/-- CCP by the clock (17 R448, R455, R457, R462, R465): pause frames repeat, what waited too long is dropped, an idle channel
closes, an idle session ends, and a notice tells how many records are unread. -/
def Obligations.ControlTimers : Prop :=
  (∀ s p, Live s → p < 2 → (s.eth p).full = true → (s.eth p).pfcOff = false → (s.eth p).pfcDue ≤ s.dev.tick →
    exec (.pfcRepeatTimer p) s = .next
      ((s.putEth p { s.eth p with pfcDue := s.dev.tick + 200 }).emit (.pfc p 0xFFFF)).settle) ∧
  (∀ s n c late, Live s → late = (fun h : HeldTx => h.session == n && h.cmdId == c && decide (h.due ≤ s.dev.tick)) →
    exec (.pfcPauseExpiry n c) s = .next ({ s with
      ctl.ethA := { s.ctl.ethA with heldTx := s.ctl.ethA.heldTx.filter fun h => !late h
                                    txDropped := s.ctl.ethA.txDropped + (s.ctl.ethA.heldTx.filter late).length }
      ctl.ethB := { s.ctl.ethB with heldTx := s.ctl.ethB.heldTx.filter fun h => !late h
                                    txDropped := s.ctl.ethB.txDropped + (s.ctl.ethB.heldTx.filter late).length } } : State).settle) ∧
  (∀ s n h, Live s → s.ctl.handshakes.find n = some h → h.due ≤ s.dev.tick → exec (.handshakeTimeout n) s = .next
    ({ s with ctl.handshakes := s.ctl.handshakes.del n } : State).settle) ∧
  (∀ s mb m v, Live s → s.ctl.mailboxes.find mb = some m → m.running = false → m.due ≤ s.dev.tick →
    s.ctl.sessions.find m.session = some v → exec (.fragmentTimeout mb) s = .next ((s.delMailbox mb).putSession m.session
      { v with cmds := pruneCmds (v.high.getD 0) (v.cmds.put m.cmdId
        (.kept m.opcode mb ⟨Status.aborted.code, 0x0601, []⟩)) }).settle) ∧
  (∀ s n k, Live s → s.ctl.bulk.find n = some k → k.due ≤ s.dev.tick →
    ((∀ a b c, k.consumer ≠ some (.setLoad a b c)) → exec (.bulkChannelIdle n) s = .next (s.delBulk n).settle) ∧
    (∀ a b c, k.consumer = some (.setLoad a b c) →
      exec (.bulkChannelIdle n) s = .next ((s.delBulk n).respondBad ⟨a, b⟩ .aborted).settle)) ∧
  (∀ s n v, Live s → s.ctl.sessions.find n = some v → v.idleDue ≤ s.dev.tick →
    exec (.ccpSessionIdle n) s = .next (s.endSession n).settle) ∧
  (∀ s n v, Live s → s.ctl.sessions.find n = some v → v.noticeDue = true → s.mgmtUp = true →
    (∀ d, v.noticeTick = some d → d + 64 ≤ s.dev.tick) → exec (.eventNoticeSend n) s = .next
      (((s.putSession n { v with noticeDue := false, noticeTick := some s.dev.tick }).emit
        (.notice v.port n (min (s.unread v) 0xFFFF))).numberFrames n 0).settle)
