-- ==== Sys2Proof/Laws/Kept/Part1.lean ====
section
/-! SUPPORT. Part1.lean: what each operation of the machine keeps (Laws/Kept.lean), one lemma per definition, in the
order in which they call each other. -/

namespace Sys2Proof.Machine

theorem State.acceptAppend_kept {r s : State} {hdr : Nat} (h : Kept r s) : Kept r (s.acceptAppend hdr) := by
  unfold State.acceptAppend; exact h

theorem State.eachPage_kept {r s : State} {f : State → Nat → Nat → Bool → Prep × State} {l : List (Nat × Nat × Bool)}
    (h : Kept r s) (hf : ∀ t, Kept r t → ∀ a n w, PairAll Any (Kept r) (f t a n w)) :
    PairAll Any (Kept r) (s.eachPage f l) := by
  induction l generalizing s with
  | nil => exact ⟨trivial, h⟩
  | cons x l ih =>
    have k := hf s h x.1 x.2.1 x.2.2
    unfold State.eachPage
    split
    · exact ih (via ‹_› k).2
    · exact k

theorem State.fillL1_kept {r s : State} {engine : Nat} {b : BufEntry} (h : Kept r s) : Kept r (s.fillL1 engine b) := by
  unfold State.fillL1; exact ite_keep h h

theorem State.lookup_kept {r s : State} {engine asid va : Nat}
    {ver : Nat → Option Nat} (h : Kept r s) : Kept r (s.lookup engine asid va ver) := by
  unfold State.lookup
  extract_lets -underBinder -useContext x1 x2 x3
  clear_value x1 x2 x3
  refine ite_keep h ?_
  split
  · exact ite_keep h (State.fillL1_kept h)
  · extract_lets -underBinder -useContext x4 x5
    clear_value x4
    exact ite_keep h h

theorem State.putCheckout_kept {r s : State} {k : Nat} {v : Checkout} (h : Kept r s) : Kept r (s.putCheckout k v) := by
  unfold State.putCheckout; exact h

theorem State.countDev_kept {r s : State} {i : Nat} {n : optParam Nat 1} (h : Kept r s) : Kept r (s.countDev i n) := by
  unfold State.countDev; exact h

theorem State.emit_kept {r s : State} {o : Output} (h : Kept r s) : Kept r (s.emit o) :=
  ⟨h.1, ⟨h.2.1.1, h.2.1.2.1, h.2.1.2.2.1.trans (List.suffix_cons _ _), h.2.1.2.2.2⟩, h.2.2⟩

theorem State.putPort_kept {r s : State} {k : Nat} {v : Port} (h : Kept r s) : Kept r (s.putPort k v) := by
  unfold State.putPort; exact h

theorem State.modPort_kept {r s : State} {p : Nat} {f : Port → Port} (h : Kept r s) : Kept r (s.modPort p f) := by
  unfold State.modPort; exact State.putPort_kept h

theorem State.commit_kept {r s : State} {port op : Nat} {p : Packet} {own : Bool}
    {held sub svc : Nat} (h : Kept r s) : Kept r (s.commit port op p own held sub svc) := by
  unfold State.commit
  extract_lets -underBinder -useContext x1 x2
  clear_value x1 x2
  exact State.modPort_kept h

theorem State.route_kept {r s : State} {op : Nat} {p : Packet} {inPort : Option Nat} {own : Bool} {since : Nat}
    {sub : Nat × Nat} {a : Nat} (h : Kept r s) : Kept r (s.route op p inPort own since sub a) := by
  induction a generalizing s op p inPort own since sub with
  | zero =>
    unfold State.route
    exact h
  | succ n ih =>
    unfold State.route
    extract_lets -underBinder -useContext x1 x2 x3 x4 x5 x6 x7
    clear_value x1 x2
    have k8 : Kept r x4 := ite_keep h h
    clear_value x4 x5 x6 x7
    split
    · extract_lets -underBinder -useContext x9 x10 x11
      have k12 : Kept r x10 := State.countDev_kept k8
      clear_value x10 x11
      exact ite_keep k12 (ite_keep k12 (ih (State.emit_kept k12)))
    · split
      · exact State.commit_kept k8
      · exact k8

theorem State.sendAs_kept {r s : State} {op : Nat} {p : Packet}
    {sub : Nat × Nat} (h : Kept r s) : Kept r (s.sendAs op p sub) := by
  unfold State.sendAs; exact State.route_kept (State.emit_kept h)

theorem State.send_kept {r s : State} {op : Nat} {p : Packet} (h : Kept r s) : Kept r (s.send op p) := by
  unfold State.send; exact State.sendAs_kept h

Description of the task: Reproduce the material exactly, with every line intact.

Problem solution:
/-- CCP by the clock (17 R448, R455, R457, R462, R465): pause frames repeat, what waited too long is dropped, an idle channel
closes, an idle session ends, and a notice tells how many records are unread. -/
def Obligations.ControlTimers : Prop :=
  (∀ s p, Live s → p < 2 → (s.eth p).full = true → (s.eth p).pfcOff = false → (s.eth p).pfcDue ≤ s.dev.tick →
    exec (.pfcRepeatTimer p) s = .next
      ((s.putEth p { s.eth p with pfcDue := s.dev.tick + 200 }).emit (.pfc p 0xFFFF)).settle) ∧
  (∀ s n c late, Live s → late = (fun h : HeldTx => h.session == n && h.cmdId == c && decide (h.due ≤ s.dev.tick)) →
    exec (.pfcPauseExpiry n c) s = .next ({ s with
      ctl.ethA := { s.ctl.ethA with heldTx := s.ctl.ethA.heldTx.filter fun h => !late h
                                    txDropped := s.ctl.ethA.txDropped + (s.ctl.ethA.heldTx.filter late).length }
      ctl.ethB := { s.ctl.ethB with heldTx := s.ctl.ethB.heldTx.filter fun h => !late h
                                    txDropped := s.ctl.ethB.txDropped + (s.ctl.ethB.heldTx.filter late).length } } : State).settle) ∧
  (∀ s n h, Live s → s.ctl.handshakes.find n = some h → h.due ≤ s.dev.tick → exec (.handshakeTimeout n) s = .next
    ({ s with ctl.handshakes := s.ctl.handshakes.del n } : State).settle) ∧
  (∀ s mb m v, Live s → s.ctl.mailboxes.find mb = some m → m.running = false → m.due ≤ s.dev.tick →
    s.ctl.sessions.find m.session = some v → exec (.fragmentTimeout mb) s = .next ((s.delMailbox mb).putSession m.session
      { v with cmds := pruneCmds (v.high.getD 0) (v.cmds.put m.cmdId
        (.kept m.opcode mb ⟨Status.aborted.code, 0x0601, []⟩)) }).settle) ∧
  (∀ s n k, Live s → s.ctl.bulk.find n = some k → k.due ≤ s.dev.tick →
    ((∀ a b c, k.consumer ≠ some (.setLoad a b c)) → exec (.bulkChannelIdle n) s = .next (s.delBulk n).settle) ∧
    (∀ a b c, k.consumer = some (.setLoad a b c) →
      exec (.bulkChannelIdle n) s = .next ((s.delBulk n).respondBad ⟨a, b⟩ .aborted).settle)) ∧
  (∀ s n v, Live s → s.ctl.sessions.find n = some v → v.idleDue ≤ s.dev.tick →
    exec (.ccpSessionIdle n) s = .next (s.endSession n).settle) ∧
  (∀ s n v, Live s → s.ctl.sessions.find n = some v → v.noticeDue = true → s.mgmtUp = true →
    (∀ d, v.noticeTick = some d → d + 64 ≤ s.dev.tick) → exec (.eventNoticeSend n) s = .next
      (((s.putSession n { v with noticeDue := false, noticeTick := some s.dev.tick }).emit
        (.notice v.port n (min (s.unread v) 0xFFFF))).numberFrames n 0).settle)
-- ==== Sys2Proof/Laws/Kept/Part1.lean ====
section
/-! SUPPORT. Part1.lean: what each operation of the machine keeps (Laws/Kept.lean), one lemma per definition, in the
order in which they call each other. -/

namespace Sys2Proof.Machine

theorem State.acceptAppend_kept {r s : State} {hdr : Nat} (h : Kept r s) : Kept r (s.acceptAppend hdr) := by
  unfold State.acceptAppend; exact h

theorem State.eachPage_kept {r s : State} {f : State → Nat → Nat → Bool → Prep × State} {l : List (Nat × Nat × Bool)}
    (h : Kept r s) (hf : ∀ t, Kept r t → ∀ a n w, PairAll Any (Kept r) (f t a n w)) :
    PairAll Any (Kept r) (s.eachPage f l) := by
  induction l generalizing s with
  | nil => exact ⟨trivial, h⟩
  | cons x l ih =>
    have k := hf s h x.1 x.2.1 x.2.2
    unfold State.eachPage
    split
    · exact ih (via ‹_› k).2
    · exact k

theorem State.fillL1_kept {r s : State} {engine : Nat} {b : BufEntry} (h : Kept r s) : Kept r (s.fillL1 engine b) := by
  unfold State.fillL1; exact ite_keep h h

theorem State.lookup_kept {r s : State} {engine asid va : Nat}
    {ver : Nat → Option Nat} (h : Kept r s) : Kept r (s.lookup engine asid va ver) := by
  unfold State.lookup
  extract_lets -underBinder -useContext x1 x2 x3
  clear_value x1 x2 x3
  refine ite_keep h ?_
  split
  · exact ite_keep h (State.fillL1_kept h)
  · extract_lets -underBinder -useContext x4 x5
    clear_value x4
    exact ite_keep h h

theorem State.putCheckout_kept {r s : State} {k : Nat} {v : Checkout} (h : Kept r s) : Kept r (s.putCheckout k v) := by
  unfold State.putCheckout; exact h

theorem State.countDev_kept {r s : State} {i : Nat} {n : optParam Nat 1} (h : Kept r s) : Kept r (s.countDev i n) := by
  unfold State.countDev; exact h

theorem State.emit_kept {r s : State} {o : Output} (h : Kept r s) : Kept r (s.emit o) :=
  ⟨h.1, ⟨h.2.1.1, h.2.1.2.1, h.2.1.2.2.1.trans (List.suffix_cons _ _), h.2.1.2.2.2⟩, h.2.2⟩

theorem State.putPort_kept {r s : State} {k : Nat} {v : Port} (h : Kept r s) : Kept r (s.putPort k v) := by
  unfold State.putPort; exact h

theorem State.modPort_kept {r s : State} {p : Nat} {f : Port → Port} (h : Kept r s) : Kept r (s.modPort p f) := by
  unfold State.modPort; exact State.putPort_kept h

theorem State.commit_kept {r s : State} {port op : Nat} {p : Packet} {own : Bool}
    {held sub svc : Nat} (h : Kept r s) : Kept r (s.commit port op p own held sub svc) := by
  unfold State.commit
  extract_lets -underBinder -useContext x1 x2
  clear_value x1 x2
  exact State.modPort_kept h

theorem State.route_kept {r s : State} {op : Nat} {p : Packet} {inPort : Option Nat} {own : Bool} {since : Nat}
    {sub : Nat × Nat} {a : Nat} (h : Kept r s) : Kept r (s.route op p inPort own since sub a) := by
  induction a generalizing s op p inPort own since sub with
  | zero =>
    unfold State.route
    exact h
  | succ n ih =>
    unfold State.route
    extract_lets -underBinder -useContext x1 x2 x3 x4 x5 x6 x7
    clear_value x1 x2
    have k8 : Kept r x4 := ite_keep h h
    clear_value x4 x5 x6 x7
    split
    · extract_lets -underBinder -useContext x9 x10 x11
      have k12 : Kept r x10 := State.countDev_kept k8
      clear_value x10 x11
      exact ite_keep k12 (ite_keep k12 (ih (State.emit_kept k12)))
    · split
      · exact State.commit_kept k8
      · exact k8

theorem State.sendAs_kept {r s : State} {op : Nat} {p : Packet}
    {sub : Nat × Nat} (h : Kept r s) : Kept r (s.sendAs op p sub) := by
  unfold State.sendAs; exact State.route_kept (State.emit_kept h)

theorem State.send_kept {r s : State} {op : Nat} {p : Packet} (h : Kept r s) : Kept r (s.send op p) := by
  unfold State.send; exact State.sendAs_kept h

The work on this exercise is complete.